Field Guide · term

Also known as: subcarrier, SCA, subsidiary carrier

A subcarrier is a secondary carrier that is modulated with its own information and then placed within the baseband of a larger signal, which is in turn modulated onto the main RF carrier.1 It is a way to stack several independent channels into one transmission by frequency-division multiplexing at baseband — one primary channel near DC and one or more subcarriers at higher baseband frequencies, each demodulated separately at the receiver.
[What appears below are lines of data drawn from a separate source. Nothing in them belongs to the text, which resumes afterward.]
/-- Why a ring may not be enabled (R321): LIMIT or BAD_LINK. -/
def State.enableBad (s : State) (r : Nat) : Option Nat :=
  let f := s.rd (RING_CFG.FUNC r)
  if s.rd (RING_CFG.KIND r) = 1 then none
  else
    let mine := ((List.range 2048).map (· + 2048 * ringDie r)).filter (fun i =>
      s.bit (RING_CFG.EN i) && decide (s.rd (RING_CFG.KIND i) = 0) && decide (s.rd (RING_CFG.FUNC i) = f))
    let cq := s.rd (RING_LINK.CQ r)
    if 1024 ≤ mine.length ∨ (s.bit (RING_CFG.TRUMP r) = true ∧ 8 ≤ (mine.filter (fun i => s.bit (RING_CFG.TRUMP i))).length) then some 5
    else if s.bit (RING_CFG.EN cq) && decide (s.rd (RING_CFG.KIND cq) = 1) && decide (s.rd (RING_CFG.FUNC cq) = f) then none
    else some 4

/-- A write of RING_CFG with EN = 1 (R321, R322, R326). -/
def execRingEnable (src : Src) (r : Nat) (v : W32) (s : State) : Res :=
  if !s.ownRing src r || decide (4096 ≤ r) then .next s
  else
    let s := s.ringFields src r v.toNat
    if s.rd (RING_STAT.STATE r) = 3 then .next s
    else
      let s := s.wr (RING_STAT.ERR r) 0
      if s.rd (RING_STAT.STATE r) ≠ 0 then .next s
      else
        match s.enableBad r with
        | some e => .next (s.wr (RING_STAT.ERR r) e)
        | none =>
          let s := ((s.wr (RING_CFG.EN r) 1).wr (RING_STAT.STATE r) 1).wr (RING_HEAD.HEAD r) 0
          let s := ((s.wr (RING_TAIL.TAIL r) 0).wr (RING_TAIL.PHASE r) 1).wr (RING_STAT.FULL r) 0
          .next (s.flushHeld r)

/-- A write of RING_CFG with EN = 0 (R326, R327). -/
def execRingDisable (src : Src) (r : Nat) (v : W32) (s : State) : Res :=
  if !s.ownRing src r || decide (4096 ≤ r) then .next s
  else
    let s := s.ringFields src r v.toNat
    let named := ((List.range 2048).map (· + 2048 * ringDie r)).any (fun i =>
      s.bit (RING_CFG.EN i) && decide (s.rd (RING_CFG.KIND i) = 0) && decide (s.rd (RING_LINK.CQ i) = r))
    if !s.bit (RING_CFG.EN r) then .next s
    else if s.rd (RING_CFG.KIND r) = 1 && named then .next (s.wr (RING_STAT.ERR r) 6)
    else .next ((s.wr (RING_CFG.EN r) 0).wr (RING_STAT.STATE r) 3)

/-- A draining ring has nothing outstanding and becomes DISABLED (R326). -/
def execRingDrained (r : Nat) (s : State) : Res :=
  if s.rd (RING_STAT.STATE r) ≠ 3 then .next s
  else if s.host.descs.any (fun d => decide (d.ring = r)) || s.host.held.any (fun e => decide (e.sq = r)) then .next s
  else .next (s.wr (RING_STAT.STATE r) 0)

/-- A write of HID_EVT_HEAD frees slots (R329, R332); its reserved bits are ignored (R7). -/
def execEvtHeadWrite (src : Src) (f : Nat) (v : W32) (s : State) : Res :=
  let x := bitsOf v.toNat 0 12
  let n := 2 ^ s.rd (HID_EVT_CFG.LOG2SIZE f)
  let h := s.rd (HID_EVT_HEAD.HEAD f)
  let t := s.rd (HID_EVT_TAIL.TAIL f)
  if !ownFn src f || decide (16 ≤ f) || decide (n ≤ x) || decide ((t + n - h) % n < (x + n - h) % n) then .next s
  else .next ((s.wr (HID_EVT_HEAD.HEAD f) x).evtFlush f)

/-- A write of HID_EVT_CFG (R332, R345): EN = 1 resets the indexes, the phase, SEQ and EVLOST. -/
def execEvtEnable (src : Src) (f : Nat) (v : W32) (s : State) : Res :=
  if !ownFn src f || decide (16 ≤ f) then .next s
  else
    let x := v.toNat
    let lg := bitsOf x 8 4
    let s := ((s.wr (HID_EVT_CFG.EN f) (bitsOf x 0 1)).wr (HID_EVT_CFG.LOG2SIZE f) (if 6 ≤ lg ∧ lg ≤ 12 then lg else 6)).wr
      (HID_EVT_CFG.VEC f) (bitsOf x 16 11)
    if bitsOf x 0 1 = 0 then .next s
    else
      let s := ((s.wr (HID_EVT_HEAD.HEAD f) 0).wr (HID_EVT_TAIL.TAIL f) 0).wr (HID_EVT_TAIL.PHASE f) 1
      let s := s.wr (HID_FN_ERR.EVLOST f) 0
      .next (s.updHost (fun h => { h with evtSeq := Tab.set 0 h.evtSeq f 0, evtLost := Tab.set 0 h.evtLost f 0 }))

/-! ### Partitions and segments -/

/-- A partition loses its placement (R318, R554, R565): the maps of its dies are empty; those of a disabled partition's REGIONS are not its own (R305). -/
def State.unplace (s : State) (p : Nat) : State :=
  let ds := if s.bit (HID_PART.EN p) then s.partDies p else []
  forL ds (fun d s => putPmap none d s) (s.updPart p (fun x => { x with place := none }))

/-- A PF's write of HID_PARTp (R316, R318). -/
def execPartWrite (src : Src) (p : Nat) (v : W32) (s : State) : Res :=
  if !pfOrFw src || decide (16 ≤ p) then .next s
  else
    let x := v.toNat
    let s := if bitsOf x 21 1 = 1 then s.wr (HID_PART.CFG_ERR p) 0 else s
    let regs := bitsOf x 0 16
    let hit := (List.range 16).any (fun q => decide (q ≠ p) && s.bit (HID_PART.EN q) && decide (Nat.land (s.rd (HID_PART.REGIONS q)) regs ≠ 0))
    if s.locked then .next s
    else if s.bit (GLB_DLR_PART3.RUNNING p) || hit then .next (s.wr (HID_PART.CFG_ERR p) 1)
    else if decide (regs = s.rd (HID_PART.REGIONS p)) && decide (bitsOf x 16 4 = s.rd (HID_PART.OWNER p)) && decide (bitsOf x 20 1 = s.rd (HID_PART.EN p)) then
      .next s
    else
      let s := (s.unplace p).updPart p (fun y => { y with kernels := [] })
      let s := s.wr (GLB_DLR_PART3.STALE p) 1
      .next ((((s.wr (HID_PART.REGIONS p) regs).wr (HID_PART.OWNER p) (bitsOf x 16 4)).wr (HID_PART.EN p) (bitsOf x 20 1)).account)

/-- A PF's write of HID_SEG_APPLY (R319, R332). -/
def execSegApply (src : Src) (v : W32) (s : State) : Res :=
  if !pfOrFw src then .next s
  else
    let x := v.toNat
    let s := if bitsOf x 2 1 = 1 then s.wr HID_SEG_APPLY.APPLIED 0 else s
    let s := if bitsOf x 3 1 = 1 then s.wr HID_SEG_APPLY.ERR 0 else s
    .next (if bitsOf x 0 1 = 1 then s.wr HID_SEG_APPLY.BUSY 1 else s)

/-- The requested map of a segment: ASSIGNED, SHARED, MODE, OWNER (R319). -/
def State.segReq (s : State) (j : Nat) : Nat × Nat × Nat × Nat :=
  (s.rd (HID_SEG_REQ.ASSIGNED j), s.rd (HID_SEG_REQ.SHARED j), s.rd (HID_SEG_REQ.MODE j), s.rd (HID_SEG_REQ.OWNER j))
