-- ==== Sys2Proof/Machine/KeyOps.lean ====
section
/-! DEFINITION. What the keyring's services share (R603 to R609): measurement slots, the attestation key, owner slots, roles. -/

namespace Sys2Proof.Machine

/-- The active steward: 0 SD0, 1 SD1. -/
def State.sd (s : State) : Nat := s.rd GLB_STW_STAT.ACTIVE_SD

/-- Words of a register array as bytes, and bytes written into them. -/
def State.wordsOf (s : State) (f : Nat → Field) (n : Nat) : List Byte := (List.range n).flatMap (fun w => leBytes 4 (s.rd (f w)))
def State.setWords (s : State) (f : Nat → Field) (n : Nat) (l : List Byte) : State := forN n (fun w s => s.wr (f w) (leField l (4 * w) 4)) s

/-- Measurement slot m of the active steward's keyring, and of the standby's (R609). -/
def State.meas (s : State) (m : Nat) : List Byte := s.wordsOf (KEY_MEAS.DIGEST m) 16
def State.sbySlot (s : State) (m : Nat) : List Byte := fixLen 64 (Tab.get [] s.key.sbyMeas m)

/-- Mi ← SHA-512(Mi ∥ d) (R609). -/
def extended (m d : List Byte) : List Byte := fixLen 64 (Config.sha512 (m ++ d))

def State.updKey (s : State) (f : Keyring → Keyring) : State := { s with key := f s.key }

/-- A slot of the active's keyring is extended, and of the standby's. -/
def State.extendOwn (s : State) (m : Nat) (d : List Byte) : State := s.setWords (KEY_MEAS.DIGEST m) 16 (extended (s.meas m) d)
def State.extendSby (s : State) (m : Nat) (d : List Byte) : State :=
  s.updKey (fun k => { k with sbyMeas := Tab.set [] k.sbyMeas m (extended (s.sbySlot m) d) })

/-- A slot of both keyrings is extended from the same event (R609). -/
def State.extendBoth (s : State) (m : Nat) (d : List Byte) : State := (s.extendOwn m d).extendSby m d

/-- The digest of a message (R609). -/
def digest (l : List Byte) : List Byte := fixLen 64 (Config.sha512 l)

/-- The attestation key of the active steward: derived from its device secret and M1 (R605). -/
def State.attSeed (s : State) : Nat := Config.derive (Config.deviceSecret s.sd) (s.meas 1)

/-- An Ed25519 signature by the attestation key (R605). -/
def State.attSign (s : State) (l : List Byte) : List Byte := fixLen 64 (Config.sign s.attSeed l)

/-- Is the active keyring ready to serve (R611)? -/
def State.keyReady (s : State) : Bool := decide (s.rd KEY_STAT.STATE = 1)

/-- The indicator of a service (R603, R625). -/
def State.service (s : State) (approved : Bool) : State := s.wr KEY_STAT.APPROVED (b2n approved)

/-- An owner key, and whether its slot is VALID and not REVOKED (R605, R607). -/
def State.ownerKey (s : State) (i : Nat) : List Byte := s.wordsOf (KEY_OWNER_KEY.KEY i) 8
def State.ownerOk (s : State) (i : Nat) : Bool := decide (i < 4) && s.bit (KEY_OWNER.VALID i) && !s.bit (KEY_OWNER.REVOKED i)

/-- The owner record that M2 measures (R609). -/
def State.ownerRecord (s : State) : List Byte :=
  let four := List.range 4
  four.flatMap (fun i => if s.bit (KEY_OWNER.VALID i) then s.ownerKey i else List.replicate 32 0) ++
  four.flatMap (fun i => fixLen 32 (Tab.get [] s.key.ops i)) ++
  leBytes 1 (four.foldl (fun t i => t + b2n (s.bit (KEY_OWNER.VALID i)) * 2 ^ i) 0) ++
  leBytes 1 (four.foldl (fun t i => t + b2n (s.bit (KEY_OWNER.REVOKED i)) * 2 ^ i) 0) ++
  leBytes 1 (s.rd KEY_STAT.COSIGN) ++ List.replicate 5 0

/-- A change of the owner record extends M2 of both keyrings, whose fuses hold the same (R608, R609; log entry 10). -/
def State.ownerChanged (s : State) (what slot : Nat) : State :=
  (s.extendBoth 2 (digest s.ownerRecord)).postPanel 0x0A03 31 1 (leBytes 1 what ++ leBytes 1 slot)

/-- The role of a PF's session (R604, R623): mailbox q belongs to function 8 q. -/
def State.role (s : State) (q : Nat) : Nat := s.rd (KEY_MBOX_CTL.ROLE q)

/-- May a source act as operator (R604): firmware, or a PF with a session? -/
def State.operator (s : State) (src : Src) : Bool :=
  match src with
  | .fw => true
  | .fn f => isPf f && decide (1 ≤ s.role (f / 8))

/-- Every role session and outstanding challenge ends (R604). -/
def State.dropRoles (s : State) : State :=
  (forN 2 (fun q s => s.wr (KEY_MBOX_CTL.ROLE q) 0) s).updKey (fun k => { k with chal := [], chalRole := [] })

/-- One PF's session ends (R604). -/
def State.dropRole (s : State) (q : Nat) : State :=
  (s.wr (KEY_MBOX_CTL.ROLE q) 0).updKey (fun k => { k with chal := Tab.set [] k.chal q [], chalRole := Tab.set 0 k.chalRole q 0 })

end Sys2Proof.Machine
end

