/-- Both ends switch at flit F (R364, R418): the receiver, or the transmitter, which at a narrowing carries the logical lanes on those of its lanes that
the far receiver holds good, `farGood` (R358; how it learns them the spec does not say, log entry 12). A swap whose spare has turned BAD meanwhile has not helped: the
port looks for another spare, or narrows (R363, R381). -/
def execLaneSwitchAtFlit (n : Nat) (tx : SwitchEnd) (s : State) : Res :=
  let s := s.spoilTime n
  match tx with
  | .tx farGood =>
    match Tab.get none s.opt.txOp n with
    | none => .next s
    | some o =>
      let s := s.updOpt (fun p => { p with txOp := Tab.set none p.txOp n none })
      let lane := fun (i : Nat) => Tab.get 0 s.opt.txLane (16 * n + i)
      if o.narrow then .next (s.setTxLanes n o.neww ((List.range 16).filter (fun i => decide (lane i ≠ 0) && farGood.contains i)))
      else
        .next (s.updOpt (fun p => { p with txLane := forN 16 (fun i t =>
          if i = o.slane then Tab.set 0 t (16 * n + i) (o.llane + 1) else if lane i = o.llane + 1 then Tab.set 0 t (16 * n + i) 0 else t) p.txLane }))
  | .rx =>
    match Tab.get none s.opt.rxOp n with
    | none => .next s
    | some o =>
      if o.fseq.isNone then .next s
      else
        let bad := s.carriers n
        let s := s.updOpt (fun p => { p with rxOp := Tab.set none p.rxOp n none })
        if o.narrow then
          if s.minw n < o.neww then .next (s.portDown n 0)
          else
            let s := (s.setLanes n o.neww (s.goodLanes n)).setWidth n o.neww
            .next ((forL bad (fun i s => s.laneBad n i false) s).mend n)
        else if s.hstate n o.slane ≠ 2 then .next (s.mend n)
        else
          let old := bad.filter (fun i => decide (s.logical n i = o.llane))
          let s := forL old (fun i s => (s.setLogical n i 0xFF).noteOpt 1 n i o.slane) s
          let s := (s.setHstate n o.slane 1).setLogical n o.slane o.llane
          .next ((forL old (fun i s => s.laneBad n i true) s).mend n)

/-- A request of the far receiver: the transmitter names flit F and confirms (R364, R389); a swap is rejected while this end has a swap of its own
on that logical lane in progress. -/
def State.farAsks (s : State) (n : Nat) (c : Lctl) (narrow : Bool) : State :=
  if s.lstate n < 1 then s
  else
    let own := match Tab.get none s.opt.rxOp n with
      | some o => !o.narrow && !narrow && decide (o.llane = c.llane)
      | none => false
    let l := s.lctlNow n
    if own then s.sendLctl n { l with lop := 5, llane := c.llane, slane := c.slane, neww := 0, fseq := 0 }
    else
      let f := match Tab.get none s.opt.txOp n with
        | some o => if o.narrow = narrow ∧ o.llane = c.llane then o.fseq.getD (s.port n).txNext else (s.port n).txNext
        | none => (s.port n).txNext
      let s := s.updOpt (fun p => { p with txOp := Tab.set none p.txOp n (some { narrow := narrow, llane := c.llane, slane := c.slane, neww := c.neww, fseq := some f }) })
      s.sendLctl n { l with lop := if narrow then 4 else 2, llane := c.llane, slane := c.slane, neww := c.neww, fseq := f }

/-- The far transmitter's confirmation of the operation asked for (R364). -/
def State.farConfirms (s : State) (n : Nat) (c : Lctl) (narrow : Bool) : State :=
  match Tab.get none s.opt.rxOp n with
  | some o =>
    if o.narrow = narrow ∧ o.fseq.isNone = true ∧ (narrow = true ∨ (o.llane = c.llane ∧ o.slane = c.slane)) then
      s.updOpt (fun p => { p with rxOp := Tab.set none p.rxOp n (some { o with fseq := some c.fseq }) })
    else s
  | none => s

/-- The far transmitter's rejection: the swap has failed (R389; that the port then narrows is DEDUCED, log entry 12). -/
def State.farRejects (s : State) (n : Nat) (c : Lctl) : State :=
  match Tab.get none s.opt.rxOp n with
  | some o => if !o.narrow && decide (o.llane = c.llane) then s.giveUpSwap n else s
  | none => s

/-- LCTL_SWAP_REQ, LCTL_SWAP_CONF, LCTL_NARROW_REQ, LCTL_NARROW_CONF, LCTL_REJECT (R360, R364, R389). -/
def execLctlSwapReq (n : Nat) (c : Lctl) (s : State) : Res := .next (s.farAsks n c false)
def execLctlSwapConf (n : Nat) (c : Lctl) (s : State) : Res := .next (s.farConfirms n c false)
def execLctlNarrowReq (n : Nat) (c : Lctl) (s : State) : Res := .next (s.farAsks n c true)
def execLctlNarrowConf (n : Nat) (c : Lctl) (s : State) : Res := .next (s.farConfirms n c true)
def execLctlReject (n : Nat) (c : Lctl) (s : State) : Res := .next (s.farRejects n c)

/-! ### Training -/

/-- RETRAIN (R360, R381): the port goes DOWN and trains. -/
def execPortRetrainWrite (src : Src) (n : Nat) (s : State) : Res :=
  if !pfOrFw src || decide (72 ≤ n) || !s.mayTrainPort n then .next s else .next (s.trainPort n)

/-- RETEST of a BAD lane of a port that is UP (R362); its crossings are cleared with its TRAINING (DEDUCED, log entry 12). -/
def execLaneRetest (src : Src) (k l : Nat) (good : Bool) (s : State) : Res :=
  let n := 3 * k + l / 16
  if !pfOrFw src || decide (24 ≤ k) || decide (48 ≤ l) || decide (s.pstate n ≠ 2) || decide (s.hstate n (l % 16) ≠ 3) ||
    decide (s.logical n (l % 16) ≠ 0xFF) then .next s
  else if good then
    let s := (s.updOpt (fun o => { o with cross := Tab.set [] o.cross (48 * k + l) [] })).wr (OE_LANE_STAT.CROSS k l) 0
    .next (((s.setHstate n (l % 16) 2).wr (OE_LANE_STAT.LOCK k l) 1).showBad n)
  else .next (s.laneBad n (l % 16) false)

/-- The module of an engine, and the feed fibre's output that the module reports (R26, R365, R669). -/
def elsOf (k : Nat) : Nat := k / 2
def State.feedOut (s : State) (k f : Nat) : Nat :=
  let i := 4 * (k % 2) + f
  if i % 2 = 0 then s.rd (ELS_FEED.FEEDlo (elsOf k) (i / 2)) else s.rd (ELS_FEED.FEEDhi (elsOf k) (i / 2))
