/-- The cause and time of a scope's last reset (R526). -/
def State.noteOne (s : State) (scope cause : Nat) (forced : Bool) : State :=
  (((s.wr (RST_LAST_CAUSE.CAUSE scope) cause).wr (RST_LAST_CAUSE.FORCED scope) (b2n forced)).wr (RST_LAST_TIME.TIME scope) s.ptime)

/-- A reset's cause, which firmware also copies into the logbook (R526, R593). -/
def State.logReset (s : State) (scope cause : Nat) (forced : Bool) : State :=
  s.logWrite 0x08 0xFFFE (leBytes 2 scope ++ leBytes 1 cause ++ leBytes 1 (b2n forced))

/-- Does scope `a` lie within scope `b` (R526, R543)? -/
def within (a b : Nat) : Bool := decide (b = 0) || decide (a = b) || (inRange b 5 16 && inRange a 21 144 && decide (regionOf (a - 21) = b - 5))

/-- Step 4 of R530 after the reset of a block: its cause, and BLOCK_RESET from a steward; an idle request within it has come to its end (R526, R531, R546). -/
def State.noteReset (s : State) (scope cause : Nat) (forced : Bool) : State :=
  let s := { s with boot := { s.boot with idle := s.boot.idle.filter (fun e => !within e.1 scope) } }
  let s := (s.noteOne scope cause forced).logReset scope cause forced
  if s.bit GLB_STW_STAT.LOST_BOTH then s else s.postPanel 0x0701 31 1 (leBytes 2 scope ++ leBytes 1 cause ++ leBytes 1 (b2n forced))

/-- A die fold (R547, R550, R556): the die's links and regulator go off, it becomes a hole, layers stop, and tables bridge it. -/
def execDieFold (d code : Nat) (tabs : List (Nat × List Byte)) (lost : List (Nat × Nat)) (s : State) : Res :=
  if !isDie d || s.dieAbsent d || s.bit GLB_STW_STAT.LOST_BOTH then .next s
  else
    let retriable := decide (code = 0x11) || decide (code = 0x12) || decide (code = 0x14)
    let last := Tab.get 0 s.rcv.lastRetry d
    let retry := retriable && s.bit GLB_FOLD_CFG.DIE_RETRY && !(decide (last ≠ 0) && decide (s.ptime < last - 1 + 86400000000000))
    let gone := fun (c : Nat) => decide (coreDie c = d) && decide (c < 36864)
    let s := (s.beginRecovery 2).resetDie d
    let s := (s.lostFor gone lost).wrBit (GLB_HOLE_DIE.HOLE (d / 32)) (d % 32) true
    let s := if retriable then { s with rcv := { s.rcv with lastRetry := Tab.set 0 s.rcv.lastRetry d (s.ptime + 1) } } else s
    let s := if retry then ({ s with rcv := { s.rcv with retry := Tab.set 0 s.rcv.retry d (s.ptime + 1), retryCode := Tab.set 0 s.rcv.retryCode d (code % 256) } }).noteReset (21 + d) 0x09 true
      else s.recordDieFold d (code % 256)
    let s := s.account.postPanel 0x0801 31 2 (leBytes 1 d ++ leBytes 1 code ++ leBytes 1 (b2n retry))
    .next ((((s.stopFor gone (d * 256)).changeTables noDie tabs).publish).skipChunk)

/-- A region's ante is withdrawn, or its ramp ends; the slot frees (R499). -/
def State.dropAnte (s : State) (r : Nat) : State :=
  let ramping := decide (Tab.get 0 s.power.ramp r ≠ 0)
  let s := { s with power := { s.power with
    ramp := Tab.set 0 s.power.ramp r 0, resv := Tab.set 0 s.power.resv r 0, antes := s.power.antes.filter (fun a => decide (a.region ≠ r)) } }
  let s := s.wrBit PWR_ANTE_STAT.PEND r false
  if ramping then s.wrBit PWR_ANTE_STAT.RAMP (s.rd (PWR_CT_STAT.PAIR r)) false else s

/-- A region's output goes off at once: its dies, its manager and all their state are lost, and the steward has the loss to handle (R557).
`cause` is REGION_HOLE's. A block reset there that waits for idle ends (R546). -/
def State.regionOff (s : State) (r cause : Nat) : State :=
  let s := s.dropAnte r
  if s.rgnState r = 5 then s
  else
    let s := (s.resetRegion r).wr (RGN_PWR_STAT.STATE r) 5
    let s := (s.wr (RGN_PWR_STAT.CLAMPED r) 0).wrBit GLB_HOLE_RGN.HOLE r true
    { s with
      boot := { s.boot with idle := s.boot.idle.filter (fun e => decide (e.1 ≠ 5 + r) && !(inRange e.1 21 144 && decide (regionOf (e.1 - 21) = r))) }
      rcv := { s.rcv with lossDue := Tab.set 0 s.rcv.lossDue r (cause + 1) } }

/-- The steward handles a region's loss (R557): the hole, the event, the layers stopped, tables around it. A die retry in the region ends (R573). -/
def execRegionLoss (r : Nat) (tabs : List (Nat × List Byte)) (lost : List (Nat × Nat)) (s : State) : Res :=
  match Tab.get 0 s.rcv.lossDue r with
  | 0 => .next s
  | cause + 1 =>
    if 16 ≤ r || s.bit GLB_STW_STAT.LOST_BOTH then .next s
    else
      let gone := fun (c : Nat) => decide (c < 36864) && decide (regionOf (coreDie c) = r)
      let retry := forN 9 (fun i t => Tab.set 0 t (regionDie r i) 0) s.rcv.retry
      let ended := (List.range 9).filter (fun i => decide (Tab.get 0 s.rcv.retry (regionDie r i) ≠ 0))
      let s := { s with rcv := { s.rcv with lossDue := Tab.set 0 s.rcv.lossDue r 0, retry := retry } }
      let s := forL ended (fun i s => s.wrBit (GLB_HOLE_DIE.HOLE (regionDie r i / 32)) (regionDie r i % 32) false) s
      let s := ((s.beginRecovery 3).lostFor gone lost).account
      let s := (s.wrBit PWR_ANTE_STAT.PEND r false).wr (RGN_PWR_BUD.BUDGET r) 0
      let s := s.postPanel 0x0802 31 2 (leBytes 1 r ++ leBytes 1 cause)
      .next ((((s.stopFor gone (regionDie r 0 * 256)).changeTables noDie tabs).publish).skipChunk)

/-- A region returns after its ante, re-admission and link training (R558): the steward adopts tables through it and posts REGION_HOLE;
a swap ends with CT_SWAP phase 3 (R481) and a trip with THM_TRIP (R512). -/
def execRegionReturn (r : Nat) (tabs : List (Nat × List Byte)) (s : State) : Res :=
  if 16 ≤ r || bitOf (s.rd GLB_HOLE_RGN.HOLE) r = false || !s.admitted r || Tab.get 0 s.power.ramp r ≠ 0 || s.bit GLB_STW_STAT.LOST_BOTH then .next s
  else
    let s := (s.beginRecovery 3).wrBit GLB_HOLE_RGN.HOLE r false
    let s := forN 9 (fun i s => s.rewriteDie (regionDie r i)) s
    let s := s.account.postPanel 0x0802 31 2 (leBytes 1 r ++ leBytes 1 5)
    let s := if Tab.get 0 s.power.swap r = 3 then
        ({ s with power := { s.power with swap := Tab.set 0 s.power.swap r 0 } }).postPanel 0x0106 31 1 (leBytes 1 r ++ leBytes 1 3)
      else s
    let s := if s.bit (THM_RGN.TRIPPED r) then
        (s.wr (THM_RGN.TRIPPED r) 0).postRegion r 0x0204 2 (leBytes 1 r ++ leBytes 1 1 ++ leBytes 2 (s.managerDie r))
      else s
    .next ((s.changeTables noDie tabs).publish)

/-! ### Fault reports -/

/-- A FAULT at the active steward (R186): answered with FAULT_ACK, and acted on once, a repeat being known by (SNODE, MSGID). The folds themselves
are CORE_FOLD, BOUNDARY_FOLD and DIE_FOLD; a boundary fold of a placed core holds the partition's next layer from now on (R547). -/
def atFault (code unit kind _dir _time : Nat) (h : CtlHdr) (s : State) : Res :=
  if h.dnode ≠ s.stewardNode ∨ s.bit GLB_STW_STAT.LOST_BOTH then .next s
  else
    let s := s.sendCtl 3 1 h.snode h.slocal s.stewardNode 258 [7 + h.msgid % 256 * 2 ^ 8]
    if s.net.acted.contains (h.snode, h.msgid) then .next s
    else
      let s := s.updNet (fun n => { n with acted := n.acted ++ [(h.snode, h.msgid)] })
      if kind = 0 ∧ code = 7 then
        match s.placedIn unit with
        | some p => .next (s.foldLater p unit)
        | none => .next s
      else .next s

/-- Fault as a packet of the control network (R156, R189). -/
def execFault (h : CtlHdr) (code unit kind _dir _time : Nat) (s : State) : Res := atCtl h noWait (atFault code unit kind _dir _time) s

/-- A FAULT without its FAULT_ACK is sent again every 1 ms (R186). -/
def execFaultResend (node msgid : Nat) (s : State) : Res :=
  match (s.node node).faults.find? (fun f => decide (f.msgid = msgid)) with
  | some f => .next (s.ctlOut (ctlHdr 4 1 s.stewardNode 258 f.snode f.slocal 1 f.msgid) [faultFlit f])
  | none => .next s

/-- FAULT_ACK at the sender (R186, R188). -/
def atFaultAck (msgid : Nat) (h : CtlHdr) (s : State) : Res :=
  .next (s.updNode h.dnode (fun x => { x with faults := x.faults.filter (fun f => decide (f.msgid ≠ msgid)) }))

/-- FaultAck as a packet of the control network (R156, R189). -/
def execFaultAck (h : CtlHdr) (msgid : Nat) (s : State) : Res := atCtl h noWait (atFaultAck msgid) s

/-- An error in a router's buffers (R196, R547, R582): SECDED corrects a single bit, which is counted; an uncorrectable one is a die fault of its
own die. -/
def execRouterBufferUe (c : BufErr) (s : State) : Res :=
  let d := coreDie c.core
  if 36864 ≤ c.core || s.dieAbsent d then .next s
  else if !c.multi then .next ((s.wr (CD_NET_ERR.CE d) 1).hcount (CD_NET_CE.COUNT d) (CD_DIE_HSTAT.NET_CE_SAT d) 1)
  else .next ((s.wr (CD_NET_ERR.UE d) 1).dieFault d 0x10)

end Sys2Proof.Machine
end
mono L+R 19k pilot 38k L−R 57k RDS baseband freq →
Subcarriers stack extra channels above the main audio in the baseband; the FM multiplex carries stereo and RDS as subcarriers.

How it works

The transmitter builds a composite baseband: the primary channel occupies the lowest frequencies, and each subcarrier is a tone placed higher up the baseband and modulated (in AM, FM, or a suppressed-carrier scheme) with additional data. That whole composite is then applied to the main RF carrier as if it were ordinary audio. At the receiver, demodulating the main carrier regenerates the composite baseband; a bank of filters then splits out each subcarrier, and each is demodulated in turn. Because a suppressed-carrier subcarrier saves power and spectrum, systems often send only a low-level pilot tone so the receiver can regenerate the missing subcarrier frequency and phase coherently.

The canonical example is the FM broadcast multiplex. Mono audio (L+R) sits from 30 Hz to 15 kHz; a 19 kHz pilot marks a stereo station; the stereo difference signal (L−R) is sent as a double-sideband suppressed-carrier subcarrier centered at 38 kHz (twice the pilot), which the receiver reconstructs by doubling the pilot; and RDS data rides a further subcarrier at 57 kHz (three times the pilot). Additional SCA subcarriers around 67 kHz and 92 kHz have historically carried background music and reading services.

Notice the arithmetic: the 38 kHz stereo subcarrier is exactly twice the 19 kHz pilot and the 57 kHz RDS subcarrier exactly three times it. This is deliberate — deriving every subcarrier from harmonics of one pilot lets the receiver regenerate all of them from a single locked reference, and it keeps the subcarriers from drifting relative to one another. It is the analog ancestor of the coherent-reference thinking that pervades digital systems.

Variants

Subcarriers appear far beyond FM stereo. Analog color television carried the chrominance (color) information on a suppressed subcarrier (about 3.58 MHz in NTSC) sitting inside the luminance band, itself a small-scale frequency-division multiplex. Telemetry and instrumentation systems have long used FM/FM schemes in which many sensor channels each frequency-modulate their own subcarrier and the whole stack then modulates the RF carrier. And in the digital world the idea generalizes completely: OFDM splits a channel into hundreds or thousands of closely spaced, individually modulated subcarriers, the technique behind Wi-Fi, LTE, 5G NR, DAB, and DVB-T. The humble FM pilot-and-subcarrier scheme and a 5G resource grid are points on the same continuum.

Relevance to SDR

Subcarriers are where a lot of “hidden” data lives in an otherwise analog broadcast, and they are a favorite SDR target. A software receiver that FM-demodulates a broadcast station gets the whole composite baseband for free and can then dig out the 57 kHz RDS subcarrier to display station name, program type, and RadioText — a common demonstration project. Decoding a suppressed-carrier subcarrier like the 38 kHz stereo channel requires regenerating it from the pilot, exactly the coherent-detection problem that double-sideband suppressed-carrier signals pose. GopherTrunk focuses on digital land-mobile trunking rather than broadcast, so it does not decode FM subcarriers, but the frequency-division-multiplex idea recurs throughout RF, and the pilot-regeneration technique is the same math its digital carriers use for synchronization.

Reading a subcarrier well depends on cleanly recovering the whole composite baseband first, which in turn needs enough receiver bandwidth and a low-distortion FM demodulator — a subcarrier riding at 57 kHz is useless if the receiver’s channel filter rolls off at 20 kHz. This is why subcarrier decoding rewards a wideband front end: the SDR must pass the full multiplex, not just the audio a listener hears. The same requirement applies in reverse as a warning about aliasing — a subcarrier sits at a real baseband frequency and must be sampled fast enough to represent it, or it folds back on top of the wanted audio.

Sources

  1. Subcarrier — Wikipedia, for the definition and the FM stereo/RDS multiplex example.